O orçamento da União Europeia, financiado pelos contribuintes europeus, cujo objetivo deverá ser a melhoria das condições de vida daqueles, não pode continuar a perigar, ao nível da responsabilização pela sua saudável execução, ante aqueles que utilizam abusivamente o dinheiro de todos. Presume-se, que os casos fraudulentos, nas receitas e despesas, representem anualmente cerca de 600 milhões de euros, podendo supor-se que o montante real seja ainda mais elevado, dado não haver notícia de todos os casos.
É, portanto, legítima, a expectativa que os cidadãos da União Europeia depositam, no sentido de verem ser encetadas medidas de luta preventivas e reativas, contra atividades ilegais que ponham em causa os seus interesses financeiros. De acordo com as sondagens do Eurobarómetro dos últimos anos, o incremento da capacidade da União, de combate à criminalidade, está consecutivamente no topo, das preocupações dos cidadãos europeus.
No sentido da consolidação da confiança pública europeia, sobre a correta utilização do dinheiro, desde há vários anos que as instituições europeias, desenvolvem mecanismos legais e operacionais convergentes ao denominador comum. Ainda no contexto do Tratado de Maastricht (Tratado da União Europeia), entre 1995 e 1997 foram aprovados os primeiros recursos relevantes, de uma base comum em matéria de proteção penal dos interesses financeiros da União, denominados “instrumentos PIF”.
De lá, aos dias de hoje, a evolução foi penosa, pouco expressiva ao nível dos resultados (como bem atestam, as insuficientes ratificações daqueles instrumentos, pelos Estados-Membros), mas por outro lado, incrementada, no que ao alinhamento de conceitos e legislações diz respeito, fator este fundamental a qualquer avanço materializável. Reconhecendo a urgência de passos definitivos, no combate à criminalidade económico-financeira da União, surgiu em 2001 a primeira Diretiva, que visava a proteção dos fundos da União Europeia, com recurso ao direito penal, beneficiando da vantagem de constituir legislação comunitária formal, ao invés do que até ali sucedera.

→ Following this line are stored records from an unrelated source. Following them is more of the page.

-- ==== Sys2Proof/Tests/Slice0.lean ====
section
/-! SUPPORT. Small tests of one step each, with their expected results taken from the spec's vectors (95_test_vectors.md;
the vector's name stands in each comment), the smoke test of WellFormed, the decoding of one written-out word per
instruction, and a witness for the hypotheses of every statement. -/

namespace Sys2Proof.Tests

open Sys2Proof.Machine

/-- A running machine: the word `w` at the pc, `v` in the cell 50, the accumulator `x`. -/
def at50 (p : Nat) (x w v : Word) : State :=
  { State.reset with running := true, pc := p, acc := x, mem := (Memory.store [] 50 v).store p w }

/-- A field of the next state, if there is one. -/
def after {α : Type} (f : State → α) : Host.Outcome State Fault Refusal → Option α
  | .next t => some (f t)
  | .fault _ => none
  | .refused _ => none

/-- The accumulator, the pc and the run flag: what an arithmetic vector lists. -/
def core (s : State) : Word × Nat × Bool := (s.acc, s.pc, s.running)

/-! ### WellFormed refuses a three-digit operand, in each of its twelve checks (R52) -/

theorem test_wf_refuses_each_ill_formed_term :
    [Instr.read 100, .write 100, .load 100, .store 100, .add 100, .subtract 100, .divide 100, .multiply 100, .jump 100,
      .jumpIfNegative 100, .jumpIfZero 100, .halt 100].map Instr.wf = List.replicate 12 false := by decide

theorem test_wf_accepts_the_last_operand : (Instr.store 99).wf = true := by decide

/-! ### Decode: a word written out from the encoding of each instruction (R51, R54; V1) -/

theorem test_decode_read : decode 1007 = .ok (.read 7) := by decide
theorem test_decode_write : decode 1109 = .ok (.write 9) := by decide
theorem test_decode_load : decode 2007 = .ok (.load 7) := by decide
theorem test_decode_store : decode 2109 = .ok (.store 9) := by decide
theorem test_decode_add : decode 3008 = .ok (.add 8) := by decide
theorem test_decode_subtract : decode 3110 = .ok (.subtract 10) := by decide
theorem test_decode_divide : decode 3211 = .ok (.divide 11) := by decide
theorem test_decode_multiply : decode 3321 = .ok (.multiply 21) := by decide
theorem test_decode_jump : decode 4002 = .ok (.jump 2) := by decide
theorem test_decode_jumpIfNegative : decode 4107 = .ok (.jumpIfNegative 7) := by decide
theorem test_decode_jumpIfZero : decode 4210 = .ok (.jumpIfZero 10) := by decide
theorem test_decode_halt : decode 4399 = .ok (.halt 99) := by decide
/-- V1: opcode 110 is not READ; a negative word is no instruction. -/
theorem test_decode_rejects : decode 11007 = .error (.unknownOpcode 110) ∧
    decode (-1007) = .error (.unknownOpcode (-10)) ∧ decode 0 = .error (.unknownOpcode 0) := by decide
theorem test_encode_store : encode (.store 9) = 2109 := by decide
theorem test_decodeTableWord : decodeTableWord 16 4300 = some (.halt 0) := by decide
theorem test_dispatch_names : (dispatch 33).map (fun mk => (mk 0).variantName) = some "MULTIPLY" := by decide

/-! ### One step of each instruction -/

/-- R71's example and V2.1: the value delivered goes to the cell, signed. -/
theorem test_read_stores : after (fun t => (t.mem.cell 7, t.inputs, core t))
    (step { at50 0 9 1007 0 with inputs := [.value (-12), .fail] }) = some (-12, [.fail], 9, 1, true) := by decide
/-- V2.7: READ overwrites its own cell after it has been fetched. -/
theorem test_read_over_itself : after (fun t => (t.mem.cell 0, t.ir, core t))
    (step { at50 0 9 1000 0 with inputs := [.value 4300] }) = some (4300, 1000, 9, 1, true) := by decide
/-- V2.2: a failed read changes nothing but `ir` and `running`. -/
theorem test_read_fails : after (fun t => (t.mem.cell 5, t.reports, t.ir, core t))
    (step { at50 0 0 1005 0 with inputs := [.fail] }) = some (0, [.ioFailure], 1005, 0, 0, false) := by decide
/-- V2.8: WRITE 00 at address 0 emits its own word. -/
theorem test_write_emits : after (fun t => (t.output, core t)) (step (at50 0 0 1100 0)) =
    some ([1100], 0, 1, true) := by decide
/-- V2.4: a failed write appends nothing. -/
theorem test_write_fails : after (fun t => (t.output, t.reports, core t))
    (step { at50 0 0 1150 9 with writeAnswers := [.fail] }) = some ([], [.ioFailure], 0, 0, false) := by decide
/-- V3.1: a full-range word is copied unchanged. -/
theorem test_load_min : after core (step (at50 0 7 2050 (-2147483648))) = some (-2147483648, 1, true) := by decide
/-- V3.2: LOAD of its own cell gives its own word. -/
theorem test_load_self : after core (step (at50 0 0 2000 0)) = some (2000, 1, true) := by decide
/-- V3.4: STORE to the last cell leaves the accumulator. -/
theorem test_store_last : after (fun t => (t.mem.cell 99, core t)) (step (at50 1 8 2199 0)) =
    some (8, 8, 2, true) := by decide
/-- V3.6: STORE 00 of 0 over itself: the canonical memory is empty again. -/
theorem test_store_over_itself : after (fun t => (t.mem, core t)) (step (at50 0 0 2100 0)) =
    some ([], 0, 1, true) := by decide
/-- V4.3. -/
theorem test_add_wraps : after core (step (at50 0 2147483647 3050 1)) = some (-2147483648, 1, true) := by decide
/-- V4.7: the order is `acc - m`. -/
theorem test_subtract_order : after core (step (at50 0 2 3150 5)) = some (-3, 1, true) := by decide
/-- V4.11. -/
theorem test_subtract_wraps : after core (step (at50 0 0 3150 (-2147483648))) = some (-2147483648, 1, true) := by decide
/-- V4.18. -/
theorem test_multiply_wraps : after core (step (at50 0 46341 3350 46341)) = some (-2147479015, 1, true) := by decide
/-- V4.14. -/
theorem test_multiply_signs : after core (step (at50 0 (-6) 3350 7)) = some (-42, 1, true) := by decide
/-- V4.26 and V4.27: toward zero. -/
theorem test_divide_truncates : after core (step (at50 0 (-7) 3250 2)) = some (-3, 1, true) ∧
    after core (step (at50 0 7 3250 (-2))) = some (-3, 1, true) := by decide
/-- V4.35 and V4.33. -/
theorem test_divide_edges : after core (step (at50 0 (-2147483648) 3250 (-1))) = some (-2147483648, 1, true) ∧
    after (fun t => (t.reports, core t)) (step (at50 3 5 3250 0)) = some ([.divisionByZero], 5, 3, false) := by decide
/-- V5.1. -/
theorem test_jump : after core (step (at50 4 1 4007 0)) = some (1, 7, true) := by decide
/-- V5.6 and V5.7. -/
theorem test_jumpIfNegative : after core (step (at50 4 (-2147483648) 4107 0)) = some (-2147483648, 7, true) ∧
    after core (step (at50 4 0 4107 0)) = some (0, 5, true) := by decide
/-- V5.9 and V5.12. -/
theorem test_jumpIfZero : after core (step (at50 4 0 4207 0)) = some (0, 7, true) ∧
    after core (step (at50 99 1 4200 0)) = some (1, 100, true) := by decide
/-- V5.14, V5.15: the operand is ignored, the pc advances, `execute` returns `Completed`. -/
theorem test_halt : after (fun t => (t.reports, t.hostResults, core t)) (step (at50 6 3 4399 0)) =
    some ([], [.runEnded .completed], 3, 7, false) := by decide

/-! ### The engine and the host -/

/-- P5, step 3: a failed fetch leaves `ir`. -/
theorem test_fetch_off_the_end : after (fun t => (t.ir, t.reports, core t))
    (step { at50 0 4099 0 0 with pc := 100, ir := 2000 }) = some (2000, [.addressOutOfRange], 4099, 100, false) := by
  decide
/-- T6: an unknown opcode. -/
theorem test_unknown_opcode : after (fun t => (t.ir, t.reports, core t)) (step (at50 0 5 9950 8)) =
    some (9950, [.unknownOpcode], 5, 0, false) ∧
    after State.hostResults (step (at50 0 5 9950 8)) = some [.runEnded (.failed .unknownOpcode)] := by decide
/-- V6.5 and V6.6: bad addresses are the host's errors. -/
theorem test_host_bad_address :
    after State.hostResults (hostOperation (.readMemory (-1)) State.reset) = some [.rejected .addressOutOfRange] ∧
    after State.hostResults (hostOperation (.writeMemory 100 5) State.reset) = some [.rejected .addressOutOfRange] := by
  decide
/-- T5: an image of the wrong length is rejected. -/
theorem test_host_load_short : after (fun t => (t.mem, t.hostResults))
    (hostOperation (.load (List.replicate 99 4300)) State.reset) = some ([], [.rejected .imageLengthMismatch]) := by
  decide
/-- R173: a pending `execute` is performed by one transition of the halted machine. -/
theorem test_host_execute : after (fun t => (t.hostOps, core t))
    (step { State.reset with acc := 7, pc := 7, hostOps := [.execute] }) = some ([], 7, 0, true) := by decide
/-- The very next step runs the word placed. -/
theorem test_withFetchWord : after core (step (State.reset.withFetchWord 16 4007)) = some (0, 7, true) := by decide
/-- R145. -/
theorem test_codes : [RunOutcome.completed, .failed .unknownOpcode, .failed .divisionByZero, .failed .addressOutOfRange,
    .failed .ioFailure].map RunOutcome.code = [0, 1, 2, 3, 4] := by decide

/-! ### Witnesses: for every statement, a state and operands that meet its hypotheses, clause by clause -/

/-- DispatchIsTheTwelveEntryTable, UnknownOpcodeLeavesTheRestUntouched: an opcode off the table, and a running machine
about to fetch one. -/
theorem witness_unknown_opcode : (44 : Int) ∉ [10, 11, 20, 21, 30, 31, 32, 33, 40, 41, 42, (43 : Int)] ∧
    (at50 99 0 4400 0).running = true ∧ (at50 99 0 4400 0).pc < memorySize ∧
    (dispatch (opcodeField ((at50 99 0 4400 0).mem.cell 99))).isNone = true := by decide

/-- DecodeOfEncodeIsTheInstruction, at both ends of the operand's range. -/
theorem witness_wf : (Instr.divide 0).wf = true ∧ (Instr.divide 99).wf = true := by decide

/-- EncodeOfDecodeIsTheWord, DecoderRoundingIsUnobservable: a word that decodes. -/
theorem witness_decodes : decode 3299 = .ok (.divide 99) := by decide

/-- EveryWordIsItsTwoFields: words of both signs. -/
theorem witness_word_signs : 0 ≤ (4399 : Word).toInt ∧ (-1007 : Word).toInt ≤ 0 := by decide

/-- IllegalWordsRaiseUnknownOpcode. -/
theorem witness_illegal_word : (at50 0 0 1200 0).running = true ∧ (at50 0 0 1200 0).pc < memorySize ∧
    decode ((at50 0 0 1200 0).mem.cell 0) = .error (.unknownOpcode 12) := by decide

/-- ValidatorGuardsEveryAccess: its five clauses (a last valid cell; the first invalid addresses above and below; an
operand out of range with an input ready; a running machine off the end; a halted machine). -/
theorem witness_validator : (99 < memorySize ∧ State.reset.mem.wf = true) ∧
    ¬ ((0 : Int) ≤ 100 ∧ (100 : Int) < memorySize) ∧ ¬ ((0 : Int) ≤ -1 ∧ (-1 : Int) < memorySize) ∧
    (memorySize ≤ 100 ∧ { State.reset with inputs := [ReadAnswer.value 3] }.inputs = .value 3 :: []) ∧
    ({ State.reset with running := true, pc := 100 }.running = true ∧ memorySize ≤ 100) ∧
    State.reset.running = false := by decide

/-- CanonicalMemoriesWithEqualCellsAreEqual. -/
theorem witness_canonical : Memory.wf [(7, 3), (99, 1)] = true ∧ Memory.wf ((Memory.store [(7, 3)] 99 1)) = true ∧
    ∀ a, a < memorySize → Memory.cell [(7, 3), (99, 1)] a = (Memory.store [(7, 3)] 99 1).cell a := by
  refine ⟨by decide, by decide, fun a _ => rfl⟩

/-- NextFetchSeesEveryWrite: a cell, a canonical memory and an input; a full image; a STORE and a READ over
themselves. -/
theorem witness_fetch_sees : (99 < memorySize ∧ (at50 0 1 1000 5).mem.wf = true ∧
    { at50 0 1 1000 5 with inputs := [.value 4300] }.inputs = .value 4300 :: []) ∧
    (List.replicate 100 (4300 : Word)).length = memorySize ∧ State.reset.running = false ∧
    ((at50 1 4300 2101 0).running = true ∧ (at50 1 4300 2101 0).pc < memorySize ∧ (at50 1 4300 2101 0).mem.wf = true ∧
      decode ((at50 1 4300 2101 0).mem.cell 1) = .ok (.store 1)) ∧
    ((at50 99 0 1099 0).running = true ∧ (at50 99 0 1099 0).pc < memorySize ∧ (at50 99 0 1099 0).mem.wf = true ∧
      decode ((at50 99 0 1099 0).mem.cell 99) = .ok (.read 99) ∧
      { at50 99 0 1099 0 with inputs := [.value 4300] }.inputs = .value 4300 :: []) := by decide

/-- ReadStoresTheInput, StoringInstructionsFrame, FailedIoRaisesIoFailure (its first clause): READ answered a value, and
answered `Fail`. -/
theorem witness_read : 99 < memorySize ∧ { at50 0 0 1099 0 with inputs := [.value 4, .fail] }.inputs = .value 4 :: [.fail] ∧
    { at50 0 0 1099 0 with inputs := [.fail] }.inputs = .fail :: [] ∧ (at50 0 0 1099 0).mem.wf = true ∧
    (after State.pc (exec (.read 99) { at50 0 0 1099 0 with inputs := [.value 4] })).isSome = true := by decide

/-- UnansweredReadWaitsForEver, LateAnswerResumesTheRead: a READ with no answer. -/
theorem witness_waiting_read : (at50 0 0 1005 0).running = true ∧ (at50 0 0 1005 0).pc < memorySize ∧
    decode ((at50 0 0 1005 0).mem.cell 0) = .ok (.read 5) ∧ (at50 0 0 1005 0).inputs = [] := by decide

/-- WriteEmitsTheCell, FailedIoRaisesIoFailure (its second clause), OutputAndControlFrame. -/
theorem witness_write : 99 < memorySize ∧ (at50 0 0 1199 0).writeAnswers.headD (at50 0 0 1199 0).writeRest = .ok ∧
    { at50 0 0 1199 0 with writeAnswers := [.fail] }.writeAnswers.headD .ok = .fail ∧
    (after State.pc (exec (.write 99) (at50 0 0 1199 0))).isSome = true ∧
    (after State.pc (exec (.jump 99) (at50 0 0 1199 0))).isSome = true := by decide

/-- LoadCopiesTheCell, StoreWritesTheAccumulator, AddWrapsIntoTheAccumulator, SubtractWrapsIntoTheAccumulator,
MultiplyWrapsIntoTheAccumulator, JumpWritesThePc, HaltEndsTheRunCompleted: the last operand in range and the first out. -/
theorem witness_operands : 99 < memorySize ∧ memorySize ≤ 100 ∧ (at50 0 1 2199 0).mem.wf = true := by decide

/-- DivideTruncatesIntoTheAccumulator, QuotientLeavesATruncatedRemainder: an ordinary quotient, and the one that does not
fit. -/
theorem witness_divide : 50 < memorySize ∧ (at50 0 (-7) 3250 2).mem.cell 50 ≠ 0 ∧
    ¬ ((at50 0 (-7) 3250 2).acc.toInt = minInt ∧ ((at50 0 (-7) 3250 2).mem.cell 50).toInt = -1) ∧
    (after State.acc (exec (.divide 50) (at50 0 (-7) 3250 2))).isSome = true ∧
    ((at50 0 (-2147483648) 3250 (-1)).acc.toInt = minInt ∧
      ((at50 0 (-2147483648) 3250 (-1)).mem.cell 50).toInt = -1) := by decide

No entrementes, a discussão em torno da criação, por vários Estados-Membros,através de um processo de cooperação reforçada, da Procuradoria Europeia, organismo europeu independente com autoridade, sob certas condições, para investigar e intentar ações judiciais em caso de fraude em detrimento da UE e de outras infrações lesivas dos interesses financeiros da União, e prevista nos Tratados, desde 2009, tem vindo a retardar o processo. Portugal, porém, sai incólume desta culpa, pois faz parte da pool inicial, de dezasseis Estados-Membros, que subscreveram a carta de notificação às três instituições europeias, que comunica a intenção de instituir aquela entidade.
No passado dia 25 de abril, o Conselho Europeu aprovou nova Diretiva, fundada no artigo 83º (nºs 1 e 2), do Tratado de Funcionamento da União Europeia (a aguardar votação no Parlamento Europeu), que quando for transposta para a ordem jurídica nacional, constituirá, por certo, um instrumento fundamental na melhoria da ação penal e consequentes sanções a aplicar, no que respeita aos crimes lesivos das finanças da UE, desde logo no que respeita à recuperação de fundos, indevidamente gastos.
Assim se espera.
O escopo fundamental daquela Diretiva, manifesta-se na previsão de regras comuns de abordagem, às infrações lesivas do Orçamento da UE. Estas infrações, incluem os denominados “eurocrimes”, que correspondem a casos de fraude, e outros crimes conexos, como a corrupção ativa e passiva, a apropriação ilegítima de fundos, o branqueamento de capitais e os casos graves de fraude ao IVA transfronteiras, quando ultrapassarem o limiar de 10 milhões de euros.
Também ao nível processual formal, a previsão de regras mínimas, sobre os prazos de prescrição, dentro dos quais os casos têm de ser investigados e as ações penais instauradas, ou as relativas às sanções (que se reclamam efetivas, proporcionadas e dissuasivas, e delimitadas em consonância com o espetro, que os princípios gerais do direito penal pressupõem), que incluem a possibilidade de penas de prisão para os casos mais graves, asseveram os pilares de segurança jurídica, contribuindo para a consolidação de um direito penal europeu coerente que, acautelando as medidas de proteção de suspeitos, acusados e vítimas, promova a qualidade da Justiça.
Ignorando-se ainda as consequências dogmáticas, políticas e práticas desta iniciativa, no contexto work in progress em que ainda está a edificação do direito penal europeu, parece-nos suficientemente estabilizada a premissa que, combater o ilícito global, com soluções apenas locais, é, definitivamente, uma estratégia votada ao insucesso.